-- ==== Sys2Proof/Machine/Step.lean ====
section
/-!
DEFINITION. One step of the device: one turn of one agent.
-/

namespace Sys2Proof.Machine

open Sys2Proof

/-- The state in which a turn from outside the slots has taken place, where the device is up (R321). -/
def State.whenUp (s : State) (f : State → State) : State := if s.power = .up then f s else s

/-- One step: the slot whose turn it is waits, traps or runs the instruction it fetched; or a step of the device, a load ahead
of its instruction, a delivery of a bulk request, a write of a peer's scatter, an input from the fabric, or an error of a
memory unit takes place. -/
def step (s : State) : Host.Outcome State Fault Refusal :=
  let n := s.nextTurn
  match n.1 with
  | .issue u =>
    if slotOk u then n.2.issue u else .fault .noSuchAgent
  | .event i =>
    if i.wf && isEvent i then (if n.2.runs i then exec i n.2 else .next n.2) else .fault .noSuchAgent
  | .early u va k => if slotOk u then .next (n.2.readEarly u va k) else .fault .noSuchAgent
  | .bulk k j => .next (n.2.whenUp (·.stepBulk k j))
  | .held k => .next (n.2.whenUp (·.performPeer k))
  | .accepted k => .next (n.2.whenUp (·.acceptedFar k))
  | .inbound p => if destOk p.dest then .next (n.2.whenUp (·.fromFabric p)) else .fault .noSuchAgent
  | .peer p => .next (n.2.whenUp fun s => if p.formed then s.fromPeer p else s)
  | .ask b => .next (n.2.whenUp (·.fromAsk b))
  | .again d u go => .next (n.2.whenUp (·.againBulk d u go))
  | .attest d nonce => .next (n.2.whenUp (·.attestFor d nonce))
  | .upset a k => if ownMemory a then .next (n.2.strike a k) else .fault .noSuchAgent

/-- The state whose next step fetches and runs the instruction word with the given bits (log 4). -/
def State.withFetchWord (s : State) (_nbits w : Nat) : State := s.placeWord (BitVec.ofNat 32 w)

end Sys2Proof.Machine
end

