theorem Encoding.delivery (u : Nat) (e : Nat) (k : Nat) (mx : Bool) : Encoding.Statement (.delivery u e k mx) := by
  intro h
  exact Bool.noConfusion (show false = true from h)

theorem Encoding.tlw (u : Nat) : Encoding.Statement (.tlw u) := by
  intro h
  exact Bool.noConfusion (show false = true from h)

theorem Encoding.trel (u : Nat) : Encoding.Statement (.trel u) := by
  intro h
  exact Bool.noConfusion (show false = true from h)

theorem Encoding.tmm (u : Nat) : Encoding.Statement (.tmm u) := by
  intro h
  exact Bool.noConfusion (show false = true from h)

theorem Encoding.tmmb (u : Nat) : Encoding.Statement (.tmmb u) := by
  intro h
  exact Bool.noConfusion (show false = true from h)

theorem Encoding.tacz (u : Nat) : Encoding.Statement (.tacz u) := by
  intro h
  exact Bool.noConfusion (show false = true from h)

theorem Encoding.tacs (u : Nat) : Encoding.Statement (.tacs u) := by
  intro h
  exact Bool.noConfusion (show false = true from h)

theorem Encoding.tdot (u : Nat) : Encoding.Statement (.tdot u) := by
  intro h
  exact Bool.noConfusion (show false = true from h)

theorem Encoding.sseed (u : Nat) : Encoding.Statement (.sseed u) := by
  intro h
  exact Bool.noConfusion (show false = true from h)

theorem Encoding.sgen (u : Nat) : Encoding.Statement (.sgen u) := by
  intro h
  exact Bool.noConfusion (show false = true from h)

theorem Encoding.sand (u : Nat) : Encoding.Statement (.sand u) := by
  intro h
  exact Bool.noConfusion (show false = true from h)

theorem Encoding.sor (u : Nat) : Encoding.Statement (.sor u) := by
  intro h
  exact Bool.noConfusion (show false = true from h)

theorem Encoding.smux (u : Nat) : Encoding.Statement (.smux u) := by
  intro h
  exact Bool.noConfusion (show false = true from h)

theorem Encoding.snot (u : Nat) : Encoding.Statement (.snot u) := by
  intro h
  exact Bool.noConfusion (show false = true from h)

theorem Encoding.sreg (u : Nat) : Encoding.Statement (.sreg u) := by
  intro h
  exact Bool.noConfusion (show false = true from h)

theorem Encoding.scnt (u : Nat) : Encoding.Statement (.scnt u) := by
  intro h
  exact Bool.noConfusion (show false = true from h)

theorem Encoding.indexCreate (u : Nat) (k : Nat) : Encoding.Statement (.indexCreate u k) := by
  intro h
  exact Bool.noConfusion (show false = true from h)

theorem Encoding.indexDelete (u : Nat) (k : Nat) : Encoding.Statement (.indexDelete u k) := by
  intro h
  exact Bool.noConfusion (show false = true from h)

theorem Encoding.indexStatus (u : Nat) (k : Nat) : Encoding.Statement (.indexStatus u k) := by
  intro h
  exact Bool.noConfusion (show false = true from h)

theorem Encoding.insert (u : Nat) (k : Nat) : Encoding.Statement (.insert u k) := by
  intro h
  exact Bool.noConfusion (show false = true from h)

theorem Encoding.acceptance (u : Nat) (k : Nat) : Encoding.Statement (.acceptance u k) := by
  intro h
  exact Bool.noConfusion (show false = true from h)

theorem Encoding.ixoPush (u : Nat) (k : Nat) : Encoding.Statement (.ixoPush u k) := by
  intro h
  exact Bool.noConfusion (show false = true from h)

• • • • •

(WHAT IS REQUIRED) Where a line of the entries contains the word "Machine", count it, then state the total and nothing else.

(RESPONSE) 3